Better to focus on the real and the now.
“What can I do for you two today?” Professor Harrison asked.
Then she took a breath and answered.
“Nothing,” she said.
Chapter 7
She agreed to meet him on neutral ground to start with. The only problem was, it didn’t really feel like neutral ground once she got there. The quiet of the library was suddenly stifling, and the spot he’d chosen was isolated and closed in. It was right at the back, between two towering shelves that shielded them completely from view. She took a step into that sheltered space and felt as though she’d dropped off the face of the earth.
There wasn’t even a window.
There was just the dim quiet, rows of falling-apart books, and Tate Sullivan standing in the corner, like an ogre lying in wait for the easily duped damsel. The only thing that stood in the way was a table and two chairs, neither of which seemed like a good enough defense.
If he sat on one chair and she sat on the other, their knees would probably touch.
Their hands would most likely brush as they handed each other books.
She had to think fast, before any of that happened.
“Okay, before we get started—there have to be some ground rules.”
He shrugged one big shoulder.
“I figured as much. Shoot.”
“First of all…no sudden moves.”
“What kind of sudden moves do you think I’m going to make?”
“Handing me a book when I’m not prepared. Waving a hand in my face if I start to fall asleep. Touching my arm to draw my attention to something.”
“What if I just promise to do those things in a way that does not seem murderous?”
“Everything you do seems murderous to me. Literally everything.”
“I could try moving super slowly like this,” he said.
He actually demonstrated, inching toward a book on the table in such an exaggerated manner it made her want to laugh. Then he pretended to nod in agreement with the book’s contents in that exact walking-through-mud way, and that want to laugh got even harder.

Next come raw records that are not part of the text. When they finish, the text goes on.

-- ==== Sys2Proof/Syntax.lean ====
section
/-! DEFINITION. Syntax.lean: the commands of the block, one constructor per row of spec/opcode_table.json,
in the table's order. -/

namespace Sys2Proof

/-- A command: one whole, indivisible step of the part (95_what_each_step_holds). -/
inductive Instr where
  /-- RESET_RELEASE (R172): a power-on or external reset is released; the levels of STN3 to STN0. -/
  | resetRelease (straps : BitVec 4)
  /-- CONFIGURATION_READ_END (R174): the bytes that the SPI read brought. -/
  | configurationReadEnd (image : List Byte)
  /-- SERVICE_RESTART (R179): the restart is carried out; the levels of STN3 to STN0. -/
  | serviceRestart (straps : BitVec 4)
  /-- FEED_MEASUREMENT (R134): a bank's feed, in 0.1 V. -/
  | feedMeasurement (bank : Bank) (volts : Nat)
  /-- KSUP_MEASUREMENT (R138): the supply sense, in 0.1 V. -/
  | ksupMeasurement (volts : Nat)
  /-- BAND_FALL (R138). -/
  | bandFall
  /-- BAND_RISE (R139). -/
  | bandRise
  /-- DIE_TEMPERATURE_MEASUREMENT (R141): whole degrees Celsius. -/
  | dieTemperatureMeasurement (degrees : Int)
  /-- CURRENT_SAMPLE (R101, R114): the mean current in dA and the switch temperature of a channel. -/
  | currentSample (ch : Channel) (current : Nat) (degrees : Int)
  /-- PWM_PERIOD_START (R87, R145). -/
  | pwmPeriodStart (ch : Channel)
  /-- UPDATE (R102). -/
  | update (ch : Channel)
  /-- STALL (R110). -/
  | stall (ch : Channel)
  /-- OPEN (R112). -/
  | openLoad (ch : Channel)
  /-- RETRY_TIMER_EXPIRY (R126). -/
  | retryTimerExpiry (ch : Channel)
  /-- CLEAN_RUN_TIMER_EXPIRY (R17). -/
  | cleanRunTimerExpiry (ch : Channel)
  /-- WIRED_INPUT_PIN_CHANGE (R37): the level the pin has now; grounded is active. -/
  | wiredInputPinChange (input : WiredInput) (grounded : Bool)
  /-- DEBOUNCE_EXPIRY (R37). -/
  | debounceExpiry (input : WiredInput)
  /-- AGEING_STEP (R29). -/
  | ageingStep
  /-- SIGNAL (R27): the frame's pairs of signal number and value, in order. -/
  | signal (sender : Station) (entries : List (Byte × Byte))
  /-- DRAW (R43): the frame's four words, for tiers 0 to 3. -/
  | draw (sender : Station) (word0 word1 word2 word3 : BitVec 16)
  /-- PEER_ENTRY_STALE (R45). -/
  | peerEntryStale (station : Station)
  /-- PEER_ENTRY_REMOVAL (R45). -/
  | peerEntryRemoval (station : Station)
  /-- INTENT (R50): the fields of a received INTENT. -/
  | intent (sender : Station) (channel : BitVec 5) (tier : Byte) (booking : BitVec 16) (window : Byte)
  /-- WITHDRAW (R53): the channel of a received WITHDRAW. -/
  | withdraw (sender : Station) (channel : BitVec 5)
  /-- OVERFLOW_TIMER_EXPIRY (R55). -/
  | overflowTimerExpiry
  /-- PEER_INTENT_AGE_EXPIRY (R54). -/
  | peerIntentAgeExpiry (station : Station) (channel : BitVec 5)
  /-- OTHER_FRAME_RECEIVED (R156): a received frame that no block takes. -/
  | otherFrameReceived (sender : Station)
  /-- SILENCE_TIMEOUT (R158). -/
  | silenceTimeout
  /-- BUS_OFF (R158). -/
  | busOff
  /-- BUS_OFF_RECOVERY (R158). -/
  | busOffRecovery
  /-- LISTEN_EXPIRY (R177, R159). -/
  | listenExpiry
  /-- HOLD_EXPIRY (R52): of the own entry for a channel. -/
  | holdExpiry (ch : Channel)
  /-- BUDGET_ROUND (R57). -/
  | budgetRound
  /-- WINDOW_END (R90). -/
  | windowEnd (ch : Channel)
  /-- PHASE_TIMER_EXPIRY (R148). -/
  | phaseTimerExpiry (ch : Channel)
  /-- AUTO_OFF_EXPIRY (R152). -/
  | autoOffExpiry (ch : Channel)
  /-- OVERRIDE_EXPIRY (R170). -/
  | overrideExpiry (ch : Channel)
  /-- TRANSMISSION_START (R161). -/
  | transmissionStart
  /-- TRANSMISSION_COMPLETION (R161). -/
  | transmissionCompletion
  /-- TRANSMISSION_FAILURE (R161). -/
  | transmissionFailure
  /-- QUEUE_EXPIRY (R162): the place in the transmit queue, oldest first, of the entry that expires. -/
  | queueExpiry (place : Fin 6)
  /-- STATUS_ROLL (R166). -/
  | statusRoll
  /-- SERVICE_REPLY_QUEUED (R167). -/
  | serviceReplyQueued
  /-- REPLY_LIST_DISCARD (R167). -/
  | replyListDiscard
  /-- CLEAR_FAULT (R129): byte 1 of the request. -/
  | clearFault (sender : Station) (channel : Byte)
  /-- CLEAR_EVENTS (R168): bytes 1 and 2, and bytes 3 to 5, of the request. -/
  | clearEvents (sender : Station) (partMask : BitVec 16) (channelMask : BitVec 24)
  /-- READ_CHANNEL (R169): byte 1 of the request. -/
  | readChannel (sender : Station) (channel : Byte)
  /-- READ_PEERS (R169). -/
  | readPeers (sender : Station)
  /-- READ_EVENTS (R169). -/
  | readEvents (sender : Station)
  /-- OVERRIDE (R170): bytes 1 to 3 of the request. -/
  | override (sender : Station) (channel level duration : Byte)
  /-- RESTART (R171). -/
  | restart (sender : Station)
  /-- UNKNOWN_COMMAND (R182): byte 0 of a request with an unknown code or with missing arguments. -/
  | unknownCommand (sender : Station) (byte0 : Byte)
  deriving DecidableEq, Repr

end Sys2Proof
end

She had to cover her mouth before she spoke.
“If anything, that doubles the murderousness. It makes you look like the bit in the movie when the bad guy isn’t really dead and swings for the heroine in slow motion.”
“I want to argue here, but that actually makes a lot of sense.”
“I know, right? Thank you,” she said, but he wasn’t ready to give up.
After a second of absurdly visible thinking, he snapped his fingers.
“What about if I make a warning sound?”
“Like a truck backing up?”
“Exactly.”
“I fear it will just give me the chance to murder you first.”
“You have absolutely no chance of murdering me first. I mean, you’re half my size and nowhere near as fast,” he said, half laughing as he did.